Exercise inputs section start

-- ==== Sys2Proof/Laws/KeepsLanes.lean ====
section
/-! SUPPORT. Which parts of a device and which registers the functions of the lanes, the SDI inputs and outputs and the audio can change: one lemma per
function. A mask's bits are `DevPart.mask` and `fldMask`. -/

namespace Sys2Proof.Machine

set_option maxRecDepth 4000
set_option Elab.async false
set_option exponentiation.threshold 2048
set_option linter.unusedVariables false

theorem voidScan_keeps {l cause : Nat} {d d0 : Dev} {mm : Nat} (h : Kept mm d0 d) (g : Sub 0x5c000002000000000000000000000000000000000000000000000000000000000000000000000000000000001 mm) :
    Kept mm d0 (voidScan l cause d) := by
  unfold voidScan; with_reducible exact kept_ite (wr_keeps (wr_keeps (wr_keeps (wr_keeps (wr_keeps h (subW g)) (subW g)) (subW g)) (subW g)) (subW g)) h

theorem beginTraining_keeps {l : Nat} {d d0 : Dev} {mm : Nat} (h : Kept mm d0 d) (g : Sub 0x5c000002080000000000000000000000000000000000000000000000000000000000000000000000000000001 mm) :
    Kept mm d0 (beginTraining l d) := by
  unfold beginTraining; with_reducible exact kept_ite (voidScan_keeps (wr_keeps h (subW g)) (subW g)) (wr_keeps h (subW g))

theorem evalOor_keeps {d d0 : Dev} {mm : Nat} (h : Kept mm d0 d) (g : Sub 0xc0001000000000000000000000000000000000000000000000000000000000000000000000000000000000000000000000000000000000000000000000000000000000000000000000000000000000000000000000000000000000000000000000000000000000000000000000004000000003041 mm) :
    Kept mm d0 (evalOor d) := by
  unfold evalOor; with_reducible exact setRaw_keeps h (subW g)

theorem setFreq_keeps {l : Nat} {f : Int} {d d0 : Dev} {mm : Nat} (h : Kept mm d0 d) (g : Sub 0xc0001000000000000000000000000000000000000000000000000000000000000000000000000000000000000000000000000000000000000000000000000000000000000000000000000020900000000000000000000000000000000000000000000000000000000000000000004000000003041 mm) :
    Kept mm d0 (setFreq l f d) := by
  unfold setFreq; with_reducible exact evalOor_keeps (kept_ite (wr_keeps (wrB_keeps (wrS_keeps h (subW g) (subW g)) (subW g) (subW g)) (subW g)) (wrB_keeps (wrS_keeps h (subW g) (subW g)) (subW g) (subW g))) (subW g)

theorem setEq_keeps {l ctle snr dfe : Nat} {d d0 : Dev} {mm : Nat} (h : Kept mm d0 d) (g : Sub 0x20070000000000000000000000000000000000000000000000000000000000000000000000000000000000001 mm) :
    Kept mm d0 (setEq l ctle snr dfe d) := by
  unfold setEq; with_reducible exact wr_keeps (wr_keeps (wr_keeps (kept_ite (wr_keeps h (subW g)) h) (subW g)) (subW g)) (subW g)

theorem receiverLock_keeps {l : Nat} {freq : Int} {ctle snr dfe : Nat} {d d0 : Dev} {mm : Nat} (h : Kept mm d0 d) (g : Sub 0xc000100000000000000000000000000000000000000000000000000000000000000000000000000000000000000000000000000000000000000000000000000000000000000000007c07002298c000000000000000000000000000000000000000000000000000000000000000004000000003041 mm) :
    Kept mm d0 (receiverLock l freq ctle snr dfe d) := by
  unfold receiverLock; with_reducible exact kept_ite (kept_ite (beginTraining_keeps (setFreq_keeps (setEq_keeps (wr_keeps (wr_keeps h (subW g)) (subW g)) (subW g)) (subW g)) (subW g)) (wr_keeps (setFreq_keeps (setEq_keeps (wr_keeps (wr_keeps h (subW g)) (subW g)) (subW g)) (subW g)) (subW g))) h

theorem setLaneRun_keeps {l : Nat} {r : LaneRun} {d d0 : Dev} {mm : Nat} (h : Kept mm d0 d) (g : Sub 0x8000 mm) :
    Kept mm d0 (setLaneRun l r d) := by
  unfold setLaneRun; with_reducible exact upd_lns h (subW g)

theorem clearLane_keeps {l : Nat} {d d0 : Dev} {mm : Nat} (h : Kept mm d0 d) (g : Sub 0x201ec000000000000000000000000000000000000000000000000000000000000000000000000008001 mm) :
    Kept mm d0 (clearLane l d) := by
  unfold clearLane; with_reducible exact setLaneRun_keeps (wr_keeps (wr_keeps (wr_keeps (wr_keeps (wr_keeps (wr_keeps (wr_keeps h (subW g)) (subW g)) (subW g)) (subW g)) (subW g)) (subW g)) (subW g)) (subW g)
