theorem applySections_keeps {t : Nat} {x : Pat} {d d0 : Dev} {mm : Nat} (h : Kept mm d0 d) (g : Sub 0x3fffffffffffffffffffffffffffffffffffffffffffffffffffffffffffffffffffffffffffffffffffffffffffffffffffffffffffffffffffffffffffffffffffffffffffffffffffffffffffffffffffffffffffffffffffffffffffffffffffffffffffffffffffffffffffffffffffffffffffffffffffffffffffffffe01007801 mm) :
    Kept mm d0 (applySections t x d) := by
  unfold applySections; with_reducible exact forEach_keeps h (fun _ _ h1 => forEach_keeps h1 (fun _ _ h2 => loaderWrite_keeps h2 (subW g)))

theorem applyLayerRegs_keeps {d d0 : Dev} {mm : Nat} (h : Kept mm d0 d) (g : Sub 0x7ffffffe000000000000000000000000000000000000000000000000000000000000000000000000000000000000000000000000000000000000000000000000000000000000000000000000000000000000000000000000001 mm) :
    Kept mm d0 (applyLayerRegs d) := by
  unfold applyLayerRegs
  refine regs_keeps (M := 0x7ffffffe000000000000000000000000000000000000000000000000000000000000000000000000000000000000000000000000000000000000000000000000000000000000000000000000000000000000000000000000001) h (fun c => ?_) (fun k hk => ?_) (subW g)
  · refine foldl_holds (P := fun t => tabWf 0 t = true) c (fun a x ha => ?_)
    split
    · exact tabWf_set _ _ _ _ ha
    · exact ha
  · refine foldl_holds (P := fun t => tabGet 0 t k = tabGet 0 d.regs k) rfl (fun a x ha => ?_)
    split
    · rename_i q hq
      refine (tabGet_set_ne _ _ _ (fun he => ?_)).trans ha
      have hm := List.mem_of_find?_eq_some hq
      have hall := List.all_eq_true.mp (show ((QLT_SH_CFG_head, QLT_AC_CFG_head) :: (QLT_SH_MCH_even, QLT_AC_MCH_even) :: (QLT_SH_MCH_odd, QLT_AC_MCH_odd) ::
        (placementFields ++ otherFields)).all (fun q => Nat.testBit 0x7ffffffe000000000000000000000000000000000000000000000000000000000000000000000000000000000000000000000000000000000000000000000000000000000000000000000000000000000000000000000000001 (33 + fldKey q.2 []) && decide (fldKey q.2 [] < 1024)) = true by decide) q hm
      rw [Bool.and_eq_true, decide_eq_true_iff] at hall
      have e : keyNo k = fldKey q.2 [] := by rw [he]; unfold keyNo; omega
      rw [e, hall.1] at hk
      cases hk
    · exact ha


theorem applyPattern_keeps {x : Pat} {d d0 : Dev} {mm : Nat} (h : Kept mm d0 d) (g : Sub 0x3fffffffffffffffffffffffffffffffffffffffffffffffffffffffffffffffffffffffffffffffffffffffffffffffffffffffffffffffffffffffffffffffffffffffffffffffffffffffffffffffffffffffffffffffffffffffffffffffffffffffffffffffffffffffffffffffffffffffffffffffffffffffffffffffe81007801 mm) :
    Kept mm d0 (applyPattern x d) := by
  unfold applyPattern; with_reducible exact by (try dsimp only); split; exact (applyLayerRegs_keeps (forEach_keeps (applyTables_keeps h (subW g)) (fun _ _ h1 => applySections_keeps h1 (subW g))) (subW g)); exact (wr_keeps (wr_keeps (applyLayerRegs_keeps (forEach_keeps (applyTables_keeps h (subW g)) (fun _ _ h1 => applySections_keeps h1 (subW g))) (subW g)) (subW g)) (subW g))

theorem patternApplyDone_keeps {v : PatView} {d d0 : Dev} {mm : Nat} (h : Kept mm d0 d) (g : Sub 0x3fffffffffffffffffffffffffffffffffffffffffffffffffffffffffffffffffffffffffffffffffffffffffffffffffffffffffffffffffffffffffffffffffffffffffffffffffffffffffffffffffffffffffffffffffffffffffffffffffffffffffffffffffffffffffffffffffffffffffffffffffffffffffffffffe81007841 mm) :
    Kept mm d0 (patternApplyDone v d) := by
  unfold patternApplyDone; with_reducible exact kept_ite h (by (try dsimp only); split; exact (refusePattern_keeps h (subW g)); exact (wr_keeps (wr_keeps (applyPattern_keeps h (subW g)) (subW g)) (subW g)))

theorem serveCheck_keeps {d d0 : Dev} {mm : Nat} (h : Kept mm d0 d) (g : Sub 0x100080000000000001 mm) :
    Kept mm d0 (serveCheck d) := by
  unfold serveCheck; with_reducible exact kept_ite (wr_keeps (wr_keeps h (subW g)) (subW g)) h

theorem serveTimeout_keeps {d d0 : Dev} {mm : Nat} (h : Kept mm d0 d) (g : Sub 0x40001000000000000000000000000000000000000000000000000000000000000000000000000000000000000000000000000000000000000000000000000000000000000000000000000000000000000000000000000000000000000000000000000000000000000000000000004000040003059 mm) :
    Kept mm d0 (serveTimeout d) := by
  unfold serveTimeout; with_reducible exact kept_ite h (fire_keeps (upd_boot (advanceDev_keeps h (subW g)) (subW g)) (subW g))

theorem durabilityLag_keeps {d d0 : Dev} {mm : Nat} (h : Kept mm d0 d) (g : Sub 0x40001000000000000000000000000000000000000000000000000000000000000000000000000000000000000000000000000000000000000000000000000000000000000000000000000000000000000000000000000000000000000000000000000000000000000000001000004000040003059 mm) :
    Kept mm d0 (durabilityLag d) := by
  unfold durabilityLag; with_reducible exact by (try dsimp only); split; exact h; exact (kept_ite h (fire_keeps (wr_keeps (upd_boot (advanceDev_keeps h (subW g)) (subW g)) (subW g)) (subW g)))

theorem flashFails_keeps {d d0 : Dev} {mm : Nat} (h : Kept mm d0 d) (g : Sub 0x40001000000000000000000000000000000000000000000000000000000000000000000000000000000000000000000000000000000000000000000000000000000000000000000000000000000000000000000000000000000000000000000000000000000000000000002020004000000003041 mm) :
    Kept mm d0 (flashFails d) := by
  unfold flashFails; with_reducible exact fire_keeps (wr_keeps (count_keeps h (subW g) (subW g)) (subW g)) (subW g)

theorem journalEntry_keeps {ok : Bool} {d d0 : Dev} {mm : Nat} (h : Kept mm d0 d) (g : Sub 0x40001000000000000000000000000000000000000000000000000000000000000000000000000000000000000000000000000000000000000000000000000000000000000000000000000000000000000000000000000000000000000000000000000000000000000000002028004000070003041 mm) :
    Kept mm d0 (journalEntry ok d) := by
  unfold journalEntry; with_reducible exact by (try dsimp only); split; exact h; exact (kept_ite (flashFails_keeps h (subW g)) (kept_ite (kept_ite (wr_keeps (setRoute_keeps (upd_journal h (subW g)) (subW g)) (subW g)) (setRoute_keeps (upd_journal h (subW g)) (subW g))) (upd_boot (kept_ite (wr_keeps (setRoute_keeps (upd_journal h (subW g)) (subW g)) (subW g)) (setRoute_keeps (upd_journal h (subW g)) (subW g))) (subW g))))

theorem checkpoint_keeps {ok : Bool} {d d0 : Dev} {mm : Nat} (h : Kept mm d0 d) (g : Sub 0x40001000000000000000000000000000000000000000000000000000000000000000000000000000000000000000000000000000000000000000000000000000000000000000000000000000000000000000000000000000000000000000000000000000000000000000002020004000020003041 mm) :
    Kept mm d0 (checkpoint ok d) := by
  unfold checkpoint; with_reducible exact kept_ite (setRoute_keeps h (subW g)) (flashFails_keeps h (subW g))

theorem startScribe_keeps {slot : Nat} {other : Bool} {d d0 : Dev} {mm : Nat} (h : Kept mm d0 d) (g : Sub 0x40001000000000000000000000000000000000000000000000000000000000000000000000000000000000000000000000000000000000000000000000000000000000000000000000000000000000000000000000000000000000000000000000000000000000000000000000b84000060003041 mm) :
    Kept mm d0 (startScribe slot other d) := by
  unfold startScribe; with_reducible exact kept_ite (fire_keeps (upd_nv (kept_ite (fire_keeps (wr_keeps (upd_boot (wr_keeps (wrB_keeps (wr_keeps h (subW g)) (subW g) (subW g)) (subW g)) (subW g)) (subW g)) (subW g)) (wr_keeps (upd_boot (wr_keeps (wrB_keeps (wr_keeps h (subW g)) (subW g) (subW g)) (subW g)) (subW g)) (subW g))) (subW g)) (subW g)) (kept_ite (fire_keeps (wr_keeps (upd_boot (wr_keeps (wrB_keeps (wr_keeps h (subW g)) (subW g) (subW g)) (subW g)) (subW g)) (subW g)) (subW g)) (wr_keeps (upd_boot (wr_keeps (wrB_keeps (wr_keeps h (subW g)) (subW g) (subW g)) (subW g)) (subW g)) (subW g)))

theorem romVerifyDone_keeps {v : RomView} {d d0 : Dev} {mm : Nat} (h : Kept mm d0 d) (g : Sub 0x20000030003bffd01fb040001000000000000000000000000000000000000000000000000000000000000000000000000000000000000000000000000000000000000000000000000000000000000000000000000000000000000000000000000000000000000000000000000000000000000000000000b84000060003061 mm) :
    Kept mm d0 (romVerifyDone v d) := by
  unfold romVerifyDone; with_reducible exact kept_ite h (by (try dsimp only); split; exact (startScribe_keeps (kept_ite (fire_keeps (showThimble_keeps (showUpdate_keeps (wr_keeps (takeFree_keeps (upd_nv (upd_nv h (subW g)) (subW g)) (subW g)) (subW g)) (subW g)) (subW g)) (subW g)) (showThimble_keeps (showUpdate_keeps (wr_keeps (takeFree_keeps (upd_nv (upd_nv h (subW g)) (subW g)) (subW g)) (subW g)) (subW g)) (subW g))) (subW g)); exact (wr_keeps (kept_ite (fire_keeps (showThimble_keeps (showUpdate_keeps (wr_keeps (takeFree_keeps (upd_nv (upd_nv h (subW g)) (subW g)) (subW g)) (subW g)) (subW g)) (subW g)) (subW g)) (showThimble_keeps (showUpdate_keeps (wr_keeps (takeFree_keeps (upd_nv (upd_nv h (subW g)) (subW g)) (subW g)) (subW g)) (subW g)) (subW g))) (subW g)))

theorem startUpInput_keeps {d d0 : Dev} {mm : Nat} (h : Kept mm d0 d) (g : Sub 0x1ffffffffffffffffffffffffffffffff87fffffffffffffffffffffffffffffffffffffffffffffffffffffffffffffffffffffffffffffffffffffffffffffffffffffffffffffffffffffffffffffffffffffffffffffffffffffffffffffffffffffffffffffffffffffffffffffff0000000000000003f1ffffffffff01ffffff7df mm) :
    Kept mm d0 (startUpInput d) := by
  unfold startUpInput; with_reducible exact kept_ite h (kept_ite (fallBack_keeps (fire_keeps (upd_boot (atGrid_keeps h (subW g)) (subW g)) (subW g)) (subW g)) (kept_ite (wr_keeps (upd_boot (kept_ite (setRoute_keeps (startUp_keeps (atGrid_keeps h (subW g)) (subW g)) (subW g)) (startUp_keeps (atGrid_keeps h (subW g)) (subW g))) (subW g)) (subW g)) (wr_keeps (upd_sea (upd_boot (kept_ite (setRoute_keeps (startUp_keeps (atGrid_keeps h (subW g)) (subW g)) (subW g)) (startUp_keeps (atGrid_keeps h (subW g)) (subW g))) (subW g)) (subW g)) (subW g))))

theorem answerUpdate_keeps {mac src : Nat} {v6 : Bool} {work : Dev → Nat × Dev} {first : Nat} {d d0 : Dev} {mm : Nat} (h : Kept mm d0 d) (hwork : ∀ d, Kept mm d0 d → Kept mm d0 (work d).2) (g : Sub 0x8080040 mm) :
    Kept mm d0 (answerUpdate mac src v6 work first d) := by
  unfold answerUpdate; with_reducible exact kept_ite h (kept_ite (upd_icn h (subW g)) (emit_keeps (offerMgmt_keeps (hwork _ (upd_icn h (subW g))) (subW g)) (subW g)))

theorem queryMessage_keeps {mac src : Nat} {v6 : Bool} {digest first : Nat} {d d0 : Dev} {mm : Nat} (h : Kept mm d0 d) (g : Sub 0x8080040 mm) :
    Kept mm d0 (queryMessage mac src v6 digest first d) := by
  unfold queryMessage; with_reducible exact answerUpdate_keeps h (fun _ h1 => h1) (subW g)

Exercise inputs section end

Your assignment: Out of the data above, set down the lines from the one with "Kept mm d0 (serveCheck d) := by" to the one with "unfold serveCheck; with_reducible", both included, exactly as written and with no additions.

Written answer:
    Kept mm d0 (serveCheck d) := by
  unfold serveCheck; with_reducible exact kept_ite (wr_keeps (wr_keeps h (subW g)) (subW g)) h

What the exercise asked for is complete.